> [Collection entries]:
-- ==== Sys2Proof/Laws/Scarab.lean ====
section
/-! SUPPORT. Laws of the Scarab's shared operations: fetching, moving on, and writing an operand. -/
namespace Sys2Proof.Machine

/-- Cycles spent run on in every running class. -/
theorem spend_cls (s : State) (n c : Nat) : (s.spend n).clsOf c = (if (s.clsOf c).running then { s.clsOf c with cycles := (s.clsOf c).cycles + n } else s.clsOf c) := by
  have h := Tbl.get_map ({} : ClassSt) (fun x => if x.running then { x with cycles := x.cycles + n } else x) (by simp) c s.slp.cls
  refine Eq.trans ?_ h
  unfold State.clsOf State.spend
  dsimp only
  congr 1; apply List.map_congr_left; intro p _; split <;> rfl

/-- A class read after a class was changed. -/
theorem modCls_cls (s : State) (c j : Nat) (f) : (s.modCls c f).clsOf j = if j = c then f (s.clsOf c) else s.clsOf j := by
  simp only [State.modCls, State.clsOf, Tbl.mod, Tbl.get_set]

/-- The step to the next word leaves the class advanced by it. -/
theorem scNext_adv (s : State) (c : Nat) (v : Bool) (n : Nat) (hr : (s.clsOf c).running = true) (he : (s.clsOf c).ended = false) :
   Advances s (s.scNext c v n) c v (s.clsOf c).stack := by
  simp [Advances, State.scNext, spend_cls, modCls_cls, hr, he]

/-- A fetched word runs its instruction on its class and slot. -/
theorem scRun_fetch {s : State} {c k w : Nat} (h : Fetches s c k w) (act) : s.scRun w act = act c k (s.clsOf c) s := by
  obtain ⟨h1, h2, h3, h4, h5, h6, h7⟩ := h
  simp only [State.scRun, h1]
  cases hs : (s.clsOf c).slots with
  | nil => simp [hs] at h2
  | cons a l => simp [hs] at h2; subst h2; simp only [h3, h4, h5, h7]; simp_all

theorem scRead1_fetch {s : State} {c k op ix : Nat} {sp} (h : Fetches s c k (scWord op (rdCode sp) ix)) (f) :
  s.scRead1 op sp ix f = .next (s.scNext c (f (s.clsOf c) (s.scRead c k sp ix)) 1) := scRun_fetch h _

theorem scPush_fetch {s : State} {c k op ix : Nat} {sp} (h : Fetches s c k (scWord op (rdCode sp) ix)) (o f) :
  s.scPush op sp ix o f = if 32 ≤ (s.clsOf c).stack.length then .fault .scarabStack
    else .next ((s.modCls c (fun y => { y with stack := ((s.clsOf c).acc, o) :: y.stack })).scNext c (f (s.scRead c k sp ix)) 1) := scRun_fetch h _

theorem scStore_fetch {s : State} {c k op ix : Nat} {sp} (h : Fetches s c k (scWord op (wrCode sp) ix)) (f) :
  s.scStore op sp ix f = .next ((match f (s.clsOf c).acc with | some v => s.scWrite c sp ix v | none => s).scNext c (s.clsOf c).acc 1) := scRun_fetch h _

theorem scEdge_fetch {s : State} {c k op ix : Nat} (h : Fetches s c k (scWord op 5 ix)) (f) :
  s.scEdge op ix f = .next ((s.opPut c ix (.e ⟨(s.clsOf c).acc, false⟩)).scNext c (!(Tbl.get ({} : Edge) ix s.slp.e).primed && f (s.clsOf c).acc (Tbl.get ({} : Edge) ix s.slp.e).b) 2) := scRun_fetch h _

theorem opPut_q (s : State) (c ix : Nat) (v : OpVal) : (s.opPut c ix v).slp.q = ((s.slp.put ix v).q) := by
  unfold State.opPut; cases v <;> simp only [State.modCls] <;> split <;> rfl

theorem opPut_m (s : State) (c ix : Nat) (v : OpVal) : (s.opPut c ix v).slp.m = ((s.slp.put ix v).m) := by
  unfold State.opPut; cases v <;> simp only [State.modCls] <;> split <;> rfl

theorem opPut_e (s : State) (c ix : Nat) (v : OpVal) : (s.opPut c ix v).slp.e = ((s.slp.put ix v).e) := by
  unfold State.opPut; cases v <;> simp only [State.modCls] <;> split <;> rfl

theorem opPut_t (s : State) (c ix : Nat) (v : OpVal) : (s.opPut c ix v).slp.t = ((s.slp.put ix v).t) := by
  unfold State.opPut; cases v <;> simp only [State.modCls] <;> split <;> rfl

theorem opPut_c (s : State) (c ix : Nat) (v : OpVal) : (s.opPut c ix v).slp.c = ((s.slp.put ix v).c) := by
  unfold State.opPut; cases v <;> simp only [State.modCls] <;> split <;> rfl

theorem opPut_regs (s : State) (c ix : Nat) (v : OpVal) : (s.opPut c ix v).regs = s.regs := by
  unfold State.opPut; cases v <;> rfl

theorem opPut_mem (s : State) (c ix : Nat) (v : OpVal) : (s.opPut c ix v).mem = s.mem := by
  unfold State.opPut; cases v <;> rfl

theorem opPut_cls (s : State) (c ix : Nat) (v : OpVal) (j : Nat) : ∃ wr, (s.opPut c ix v).clsOf j = { s.clsOf j with written := wr } := by
  unfold State.opPut; cases v <;> simp only [modCls_cls]
  case q b => 
    by_cases h : j = c
    · subst h; simp only [if_true]; split <;> exact ⟨_, rfl⟩
    · simp only [h, if_false]; split <;> exact ⟨_, rfl⟩
  all_goals (split <;> exact ⟨_, rfl⟩)

theorem opPut_adv {s : State} (c ix : Nat) (v : OpVal) (a : Bool) (n : Nat) (hr : (s.clsOf c).running = true) (he : (s.clsOf c).ended = false) :
   Advances s ((s.opPut c ix v).scNext c a n) c a (s.clsOf c).stack := by
  obtain ⟨wr, hw⟩ := opPut_cls s c ix v c
  have := scNext_adv (s.opPut c ix v) c a n (by rw [hw]; exact hr) (by rw [hw]; exact he)
  simp only [Advances, hw] at *; exact this

end Sys2Proof.Machine
end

> [Activity]: Above are the entries. Quote exactly the lines from the one bearing "theorem scNext_adv (s" through the one bearing "simp [Advances, State.scNext, spend_cls, modCls_cls, hr, he]".

> [Response for this exercise]:
theorem scNext_adv (s : State) (c : Nat) (v : Bool) (n : Nat) (hr : (s.clsOf c).running = true) (he : (s.clsOf c).ended = false) :
   Advances s (s.scNext c v n) c v (s.clsOf c).stack := by
  simp [Advances, State.scNext, spend_cls, modCls_cls, hr, he]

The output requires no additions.